Please repeat the lines below exactly. Begin with the line containing "(ringOf 0 7).bad" and go on through the line containing "cap := 2 ^ 32".

═══ Information given ═══

/-- A sound ring of 64 bytes: its block at granary 0x100, its buffer on the page, HEAD = TAIL = RESV = n. -/
def ringOf (n : Nat) (ctl : Nat) : Rcb := newRcb 0x200000 64 ctl (ownWord 0 0 0 0) 0 |> fun r => { r with head := n, tail := n, resv := n }
noncomputable def onRing (r : Rcb) : State := gran_ (with_ onPage 2 0x0200000000000100) 0x100 r.bytes
theorem quiet_onRing : Quiet (onRing (ringOf 0 0)) := by constructor <;> decide +kernel
theorem test_meets_RingRefusals : let s := onRing (ringOf 0 4)
    let c := s.check .atomic 64 true (s.rd 2) 64
    c = .ok [part c] ∧ (part c).hit.remote = false ∧ (s.rcbAt (part c).hit.loc) = ringOf 0 4 ∧ (ringOf 0 4).bad = false ∧
    (ringOf 0 7).bad = true ∧ s.insideRing (ringOf 0 0) = true ∧
    s.insideRing { ringOf 0 0 with own := ownWord 0 1 0 0 } = false ∧ (ringOf 0 (8 + 9 * 256)).mbx = true ∧
    s.cur.id.tid ≠ (ringOf 0 (8 + 9 * 256)).ptid ∧ s.cur.id.tid ≠ (ringOf 0 (8 + 9 * 65536)).ctid ∧ s.cur.srt = false ∧
    (cur_ (sys_ s) fun k => { k with srt := true }).cur.srt = true := by decide +kernel
/-- The largest values of a block's fields. -/
theorem test_meets_RingBlock : let r : Rcb := { head := 2 ^ 64 - 1, tail := 2 ^ 64 - 1, resv := 2 ^ 64 - 1, sks := 2 ^ 64 - 1, buf := -1
                                                cap := 2 ^ 32 - 1, ctl := -1, own := -1, ntf := -1 }
    r.head < 2 ^ 64 ∧ r.tail < 2 ^ 64 ∧ r.resv < 2 ^ 64 ∧ r.sks < 2 ^ 64 ∧ r.cap < 2 ^ 32 ∧ Rcb.ofBytes r.bytes = r := by decide +kernel
/-- An empty ring, a record one byte too large for it, and a reserved TYPE. -/
theorem test_meets_RingOperations : let s := onRing (ringOf 8 0)
    let r := ringOf 8 0
    s.insideRing r = true ∧ r.mbx = false ∧ s.dev.tents = [] ∧ s.dev.eosWait = [] ∧ r.tail = r.head ∧
    r.cap < 8 + 8 * ((57 + 7) / 8) ∧ ¬r.cap < 8 + 8 * ((56 + 7) / 8) ∧ 0xFFEF < (0xFFF000000008 : Word).toNat / 2 ^ 32 % 65536 := by
  decide +kernel
/-- A record of 16 bytes reserved at offset 48, published, read and taken: the positions and values of R239 and R242. -/
theorem test_ring_round : let s := with_ (onRing (ringOf 48 0)) 3 0x0000000500000008
    let s1 := after (.rresv 4 2 3) s
    let s2 := after (.rpub 5 2 4) (with_ s1 4 (s1.rd 4))
    let s3 := after (.rpeek 6 2) s2
    let s4 := after (.rpop 7 2) s3
    s1.rd 4 = 0x200038 ∧ (s1.rcbAt (.own 1 0x100)).resv = 64 ∧ (s1.rcbAt (.own 1 0x100)).tail = 48 ∧
    s1.dev.mem.nat (pageKey + 48) 8 = 0x0000000500000008 ∧ s2.rd 5 = 0 ∧ (s2.rcbAt (.own 1 0x100)).tail = 64 ∧ s3.rd 6 = 0x200038 ∧
    s4.rd 7 = 0 ∧ (s4.rcbAt (.own 1 0x100)).head = 64 ∧ (after (.rpop 7 2) s4).rd 7 = 1 := by decide +kernel
/-- The conditions under which a record fits without a skip, at the last place where it does. -/
theorem test_meets_RingProduce : let s := with_ (onRing (ringOf 48 0)) 3 0x0000000500000008
    let c := s.check .atomic 64 true (s.rd 2) 64
    let s1 := s.fillAll (s.rd 2) [part c]
    let q := s1.check .store 1 false (0x200000 + 48) 16
    s.dev.mem.wf = true ∧ (part c).hit.loc = .own 1 0x100 ∧ s.cur.gr.wf = true ∧ (ringOf 48 0).bad = false ∧
    (ringOf 48 0).resv % 64 + 16 ≤ 64 ∧ q = .ok [part q] ∧ (part q).hit.loc = .phys (pageKey + 48) ∧ (part q).hit.remote = false ∧
    (part q).hit.irr = false ∧ (part q).hit.cls.isSome = true ∧ (part q).hit.committed = true ∧ s1.logStall [part q] = false ∧
    s1.check .load 1 false 0x200100 8 = .ok [part (s1.check .load 1 false 0x200100 8)] := by decide +kernel
theorem test_wenq_writes : let s := with_ (with_ (onRing (ringOf 48 0)) 3 0x0000000500000008) 4 0x200100
    let u := s.setDev { s.dev with mem := s.dev.mem.put (pageKey + 0x100) (natLe 8 0x1122334455667788) }
    let t := after (.wenq 3 2 4) u
    t.rd 3 = 0 ∧ (t.rcbAt (.own 1 0x100)).tail = 64 ∧ t.dev.mem.nat (pageKey + 56) 8 = 0x1122334455667788 := by decide +kernel
/-- A mailbox of the strand's own tent, at granary 0x100: the word at its offset 0x38 arms it. -/
noncomputable def onMailbox : State := with_ (onRing (ringOf 0 8)) 2 0x0200000000000138
theorem quiet_onMailbox : Quiet onMailbox := by constructor <;> decide +kernel
theorem test_meets_MailboxArming : let c := onMailbox.check .atomic 8 true (onMailbox.rd 2) 8
    c = .ok [part c] ∧ (part c).hit.remote = false ∧ onMailbox.isArming (part c).hit.loc = true ∧
    onMailbox.getByte ((part c).hit.loc.back 0xA) = onMailbox.cur.id.tid ∧ (onMailbox.rd 2).toNat % 8 = 0 ∧
    onMailbox.group 0 7 = none := by decide +kernel
/-- R318: armed with KIND 01, tile 5: bits [8:0] of the operand and the strand's name; for another tent the arming is denied. -/
theorem test_arming : let t := after (.gswap 0 0 1 5 2 6) (with_ (cur_ onMailbox fun k => { k with id := { k.id with stag := 9 } }) 5 0xFF15)
    t.cur.gr.nat 0x138 8 = 0x115 + 9 * 2 ^ 16 ∧
    ((after (.gswap 0 0 1 5 2 6) (onMailbox.setByte (.own 1 0x12E) 4)).cur.faults.map fun r => (r.cause, r.detail)) = [(5, 2)] := by
  decide +kernel
/-- A group table with group 7 of one member, 8 bytes at DRAM 0x4000, as ASTBASE 0 gives it for address space 0. -/
noncomputable def onGroup : State :=
  onPage.setDev { onPage.dev with mem := ((onPage.dev.mem.put 16 (natLe 8 0x2001)).put 0x2700 (natLe 8 (5 + 8 * 2 ^ 32))).put 0x2740
                                    (natLe 8 0x4000) }
theorem quiet_onGroup : Quiet onGroup := by constructor <;> decide +kernel
theorem test_meets_Groups : onGroup.group 0 7 = some ([(0, 0x4000)], 8, false) ∧ (0 : Word).toNat + 8 ≤ 8 ∧ 8 < (8 : Word).toNat + 8 := by
  decide +kernel
theorem test_mstore_sends : let t := after (.mstore 4 2 3) (with_ (with_ onGroup 4 7) 3 0x77)
    (t.myDie.requests.map fun r => (r.kind, r.bytes, r.members, r.bitmap)) = [(3, natLe 8 0x77, [(0, 0x4000)], 1)] ∧ t.cur.ld = 1 := by decide +kernel
/-- An irrevocable page and a plain one, for SEALW. -/
theorem test_meets_SealInstructions : let s := page_ onA 0xEF
    let c := s.check .store 8 false 0x200008 8
    s.dev.sealw = [] ∧ c = .ok [part c] ∧ (part c).hit.irr = true ∧ (∃ t, s.commitAll 0x200008 1 [part c] = .done t) ∧
    (part (onPage.check .store 8 false 0x200008 8)).hit.irr = false :=
  ⟨by decide +kernel, by decide +kernel, by decide +kernel, ⟨page_ onA 0xEF, rfl⟩, by decide +kernel⟩
theorem test_seal_requests : (after (.seal 4) onA).dev.sealReq = true ∧ (after (.seal 4) onA).rd 4 = 0 := by decide +kernel

/-! ### Witnesses: vector instructions -/

/-- A vector register of the issuing strand, its lane 0 and lane 63 given. -/
def vec_ (s : State) (n : VName) (lo hi : Lane) : State := cur_ s fun k => k.setV n (lo.setWidth 2048 ||| hi.setWidth 2048 <<< 2016)
/-- Nothing is leased, with guard alias 1 bound to the complement of p1; then a card leases vector register 8. -/
theorem test_meets_VectorInstructions : onX.who = .x ∧ onX.cur.leaseHit 1 [8, 32, 63] [95] = false ∧
    onX.cur.leaseHit 0 [] [1, 2, 3] = false ∧
    (cur_ onX fun k => { k with jobs := { k.jobs with cpq := [{ cardOne with leaseV := 0x100 }] } }).cur.leaseHit 0 [0, 8, 1] [] = true := by decide +kernel
theorem test_vadd_wraps_and_guards : let s := vec_ (vec_ onX 8 0xFFFFFFFF 0x7FFFFFFF) 9 2 1
    let t := after (.vadd 0 10 8 9) s
    let u := after (.vadd 1 10 8 9) (cur_ s fun k => { k with gmap := k.gmap.set 1 1, p := k.p.set 1 1 })
    t.lane 10 0 = 1 ∧ t.lane 10 63 = 0x80000000 ∧ t.lane 10 1 = 0 ∧ u.lane 10 0 = 1 ∧ u.lane 10 63 = 0 := by decide +kernel
/-- R255: a division by 0 gives all ones, and of the most negative number by −1 itself. -/
theorem test_vdiv : let s := vec_ (vec_ onX 8 7 0x80000000) 9 0 0xFFFFFFFF
    (after (.vdiv 0 10 8 9) s).lane 10 0 = 0xFFFFFFFF ∧ (after (.vdiv 0 10 8 9) s).lane 10 63 = 0x80000000 ∧
    (after (.vrem 0 10 8 9) s).lane 10 0 = 7 ∧ (after (.vrem 0 10 8 9) s).lane 10 63 = 0 := by decide +kernel
/-- FP32: 1 + 2^−24 is inexact and rounds to 1; 1/0 is an infinity with DZ (R122). -/
theorem test_vfp_flags : let s := vec_ (vec_ onX 8 0x3F800000 0x3F800000) 9 0x33800000 0
    (after (.vfadd 0 10 8 9) s).lane 10 0 = 0x3F800000 ∧ (after (.vfadd 0 10 8 9) s).cur.fflags = 1 ∧
    (after (.vfaddRm 3 0 10 8 9) s).lane 10 0 = 0x3F800001 ∧ (after (.vfdiv 0 10 8 9) s).lane 10 63 = 0x7F800000 := by decide +kernel
/-- Part 0 of 32-bit elements is one whole register, part 1 is past it; part 1 of 16-bit elements fits. -/
theorem test_meets_Convert : (64 * 0 + 64) * formatWidth 14 ≤ 2048 ∧ (64 * 1 + 64) * formatWidth 12 ≤ 2048 ∧
    onX.cur.leaseHit 0 [8, 9] [] = false := by decide +kernel
theorem test_vcvt_pk : let s := vec_ onX 9 0x40000000 0x3F800000
    let t := after (.vcvtPk 13 14 0 0 1 10 9) s
    (t.cur.vreg 10).extractLsb' 1024 16 = 0x4000 ∧ (t.cur.vreg 10).extractLsb' 2032 16 = 0x3C00 ∧
    (t.cur.vreg 10).extractLsb' 0 1024 = 0 := by decide +kernel
theorem test_meets_VectorCompare : fp32 ∈ [fp32, fp16, bf16] ∧ fp32.decode 0x80000000 ≠ .nan ∧ 0xFF7FFFFF < 2 ^ fp32.width ∧
    (fp32.decode 0xFF7FFFFF).val = some (-(16777215 * 2 ^ 104 : Rat)) ∧ (fp32.decode 1).val = some (1 / 2 ^ 149 : Rat) ∧
    fp32.key 0xFF7FFFFF < fp32.key 1 := by decide +kernel
theorem test_meets_VectorPermute : (63 : BitVec 6).toNat ≤ 63 ∧ ¬(63 : BitVec 6).toNat ≤ 62 ∧ 0 + (63 : BitVec 6).toNat < 64 := by decide
theorem test_vredadd : let s := vec_ (vec_ onX 8 5 6) 9 100 0
    (after (.vredadd 0 10 8 9) s).lane 10 40 = 111 ∧ (after (.vshdn 63 0 10 8 9) s).lane 10 0 = 6 ∧
    (after (.vshdn 63 0 10 8 9) s).lane 10 1 = 100 := by decide +kernel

═══

__Written reply__.
    (ringOf 0 7).bad = true ∧ s.insideRing (ringOf 0 0) = true ∧
    s.insideRing { ringOf 0 0 with own := ownWord 0 1 0 0 } = false ∧ (ringOf 0 (8 + 9 * 256)).mbx = true ∧
    s.cur.id.tid ≠ (ringOf 0 (8 + 9 * 256)).ptid ∧ s.cur.id.tid ≠ (ringOf 0 (8 + 9 * 65536)).ctid ∧ s.cur.srt = false ∧
    (cur_ (sys_ s) fun k => { k with srt := true }).cur.srt = true := by decide +kernel
/-- The largest values of a block's fields. -/
theorem test_meets_RingBlock : let r : Rcb := { head := 2 ^ 64 - 1, tail := 2 ^ 64 - 1, resv := 2 ^ 64 - 1, sks := 2 ^ 64 - 1, buf := -1
                                                cap := 2 ^ 32 - 1, ctl := -1, own := -1, ntf := -1 }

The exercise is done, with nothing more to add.